WHAT IS REQUIRED: Set out exactly every line of the entries below, starting at the line that holds "def execSessResponse (tag" and stopping after the line that holds "RELOCK (R447). -/".
== == ==
-- ==== Sys2Proof/Machine/CmdBoot.lean ====
section
/-!
DEFINITION. Commands of start-up, security and OTP (chapter 15).
-/
namespace Sys2Proof.Machine

/-- BOOT_HEADER (R438). -/
def execBootHeader (tag : BitVec 8) (bytes : List Byte) (s : State) : Host.Outcome State Fault Refusal :=
  .next (s.onDev fun d => d.whenLive fun d => d.portHeader tag bytes)

/-- BOOT_SEGMENT (R437). -/
def execBootSegment (tag : BitVec 8) (k : Word) (len : BitVec 16) (bytes : List Byte) (s : State) : Host.Outcome State Fault Refusal :=
  .next (s.onDev fun d => d.whenLive fun d => d.portSegment tag k len bytes)

/-- BOOT_COLOPHON (R438). -/
def execBootColophon (tag : BitVec 8) (bytes : List Byte) (s : State) : Host.Outcome State Fault Refusal :=
  .next (s.onDev fun d => d.whenLive fun d => d.portColophon tag bytes)

/-- COLOPHON_VERIFIED (R438). -/
def execColophonVerified (s : State) : Host.Outcome State Fault Refusal :=
  .next (s.onDev fun d => d.whenLive fun d => d.colophonVerified)

/-- BOOT_RELEASE (R443). -/
def execBootRelease (s : State) : Host.Outcome State Fault Refusal :=
  .next (s.onDev fun d => d.whenLive fun d => d.bootRelease)

/-- BOOT_TRANSFER_TIMEOUT (R436). -/
def execBootTransferTimeout (s : State) : Host.Outcome State Fault Refusal :=
  .next (s.onDev fun d => d.whenLive fun d => d.bootTimeout)

/-- BOOT_HOLDOFF_END (R439). -/
def execBootHoldoffEnd (s : State) : Host.Outcome State Fault Refusal :=
  .next (s.onDev fun d => d.whenLive fun d => d.bootHoldoffEnd)

/-- BOOT_FRAGMENT (R529). -/
def execBootFragment (way : Way) (first : Bool) (last : Bool) (count : BitVec 16) (bytes : List Byte) (s : State) : Host.Outcome State Fault Refusal :=
  .next (s.onDev fun d =>
    d.whenLive fun d => d.bootFragment way first last count.toNat (Dev.payloadBytes bytes))

/-- FRAGMENT_GAP_TIMEOUT (R529). -/
def execFragmentGapTimeout (s : State) : Host.Outcome State Fault Refusal :=
  .next (s.onDev fun d => d.whenLive fun d => d.fragmentGap)

/-- ARB_ADVANCE (R441). -/
def execArbAdvance (m : Master) (v : BitVec 8) (burn : Bool) (s : State) : Host.Outcome State Fault Refusal :=
  .next (s.onDev fun d =>
    d.portWrite m .secboot 0 R.SECBOOT.CMD (BitVec.ofNat 32 (0x5EB00001 + 16 * v.toNat)) { burn := burn })

/-- REVOKE (R440). -/
def execRevoke (m : Master) (slot : BitVec 8) (burn : Bool) (s : State) : Host.Outcome State Fault Refusal :=
  .next (s.onDev fun d =>
    d.portWrite m .secboot 0 R.SECBOOT.CMD (BitVec.ofNat 32 (0x5EB00002 + 16 * slot.toNat)) { burn := burn })

/-- ATTEST (R448). -/
def execAttest (m : Master) (s : State) : Host.Outcome State Fault Refusal :=
  .next (s.onDev fun d => d.portWrite m .secboot 0 R.SECBOOT.CMD 0x5EB00003)

/-- SESS_CLOSE (R444). -/
def execSessClose (m : Master) (s : State) : Host.Outcome State Fault Refusal :=
  .next (s.onDev fun d => d.portWrite m .secboot 0 R.SECBOOT.CMD 0x5EB00004)

/-- SESS_CHALLENGE (R444). -/
def execSessChallenge (tag : BitVec 8) (healthy : Bool) (s : State) : Host.Outcome State Fault Refusal :=
  .next (s.onDev fun d => d.whenLive fun d => d.hostChallenge ⟨.port, 0x40, tag.toNat, 0⟩ healthy)

/-- SESS_RESPONSE (R444). -/
def execSessResponse (tag : BitVec 8) (bytes : List Byte) (s : State) : Host.Outcome State Fault Refusal :=
  .next (s.onDev fun d => d.whenLive fun d => d.portMac tag bytes)

/-- HOST_SESS_CLOSE (R444). -/
def execHostSessClose (tag : BitVec 8) (s : State) : Host.Outcome State Fault Refusal :=
  .next (s.onDev fun d => d.whenLive fun d => d.hostClose ⟨.port, 0x42, tag.toNat, 0⟩)

/-- SESSION_IDLE_TIMEOUT (R444). -/
def execSessionIdleTimeout (s : State) : Host.Outcome State Fault Refusal :=
  .next (s.onDev fun d => d.whenLive fun d => d.sessIdle)

/-- NONCE_EXPIRY (R444). -/
def execNonceExpiry (s : State) : Host.Outcome State Fault Refusal :=
  .next (s.onDev fun d => d.whenLive fun d => d.nonceExpiry)

/-- CHALLENGE (R446). -/
def execChallenge (m : Master) (s : State) : Host.Outcome State Fault Refusal :=
  .next (s.onDev fun d => d.portWrite m .debug 0 R.DEBUG.DBG_CMD 1)

/-- SUBMIT (R446). -/
def execSubmit (m : Master) (s : State) : Host.Outcome State Fault Refusal :=
  .next (s.onDev fun d => d.portWrite m .debug 0 R.DEBUG.DBG_CMD 2)

/-- RELOCK (R447). -/
def execRelock (m : Master) (s : State) : Host.Outcome State Fault Refusal :=
  .next (s.onDev fun d => d.portWrite m .debug 0 R.DEBUG.DBG_CMD 3)

/-- PROGRAM (R451). -/
def execProgram (m : Master) (burn : Bool) (s : State) : Host.Outcome State Fault Refusal :=
  .next (s.onDev fun d => d.portWrite m .otp 0 R.OTP.CMD 0x71E50001 { burn := burn })

/-- REBURN (R452). -/
def execReburn (m : Master) (burn : Bool) (s : State) : Host.Outcome State Fault Refusal :=
  .next (s.onDev fun d => d.portWrite m .otp 0 R.OTP.CMD 0x71E50002 { burn := burn })

/-- MARGIN (R452). -/
def execMargin (m : Master) (s : State) : Host.Outcome State Fault Refusal :=
  .next (s.onDev fun d => d.portWrite m .otp 0 R.OTP.CMD 0x71E50003)

/-- RESENSE (R450). -/
def execResense (m : Master) (s : State) : Host.Outcome State Fault Refusal :=
  .next (s.onDev fun d => d.portWrite m .otp 0 R.OTP.CMD 0x71E50004)

/-- OTP_COMMAND_DONE (R451). -/
def execOtpCommandDone (x : OtpFacts) (s : State) : Host.Outcome State Fault Refusal :=
  .next (s.onDev fun d => d.whenLive fun d => d.otpDone x)

/-- SLOCK_WRITE (R453). -/
def execSlockWrite (m : Master) (w : Word) (s : State) : Host.Outcome State Fault Refusal :=
  .next (s.onDev fun d => d.portWrite m .otp 0 R.OTP.SLOCK w)

end Sys2Proof.Machine
end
== == ==
SOLUTION TO THE EXERCISE:
def execSessResponse (tag : BitVec 8) (bytes : List Byte) (s : State) : Host.Outcome State Fault Refusal :=
  .next (s.onDev fun d => d.whenLive fun d => d.portMac tag bytes)

/-- HOST_SESS_CLOSE (R444). -/
def execHostSessClose (tag : BitVec 8) (s : State) : Host.Outcome State Fault Refusal :=
  .next (s.onDev fun d => d.whenLive fun d => d.hostClose ⟨.port, 0x42, tag.toNat, 0⟩)

/-- SESSION_IDLE_TIMEOUT (R444). -/
def execSessionIdleTimeout (s : State) : Host.Outcome State Fault Refusal :=
  .next (s.onDev fun d => d.whenLive fun d => d.sessIdle)

/-- NONCE_EXPIRY (R444). -/
def execNonceExpiry (s : State) : Host.Outcome State Fault Refusal :=
  .next (s.onDev fun d => d.whenLive fun d => d.nonceExpiry)

/-- CHALLENGE (R446). -/
def execChallenge (m : Master) (s : State) : Host.Outcome State Fault Refusal :=
  .next (s.onDev fun d => d.portWrite m .debug 0 R.DEBUG.DBG_CMD 1)

/-- SUBMIT (R446). -/
def execSubmit (m : Master) (s : State) : Host.Outcome State Fault Refusal :=
  .next (s.onDev fun d => d.portWrite m .debug 0 R.DEBUG.DBG_CMD 2)

/-- RELOCK (R447). -/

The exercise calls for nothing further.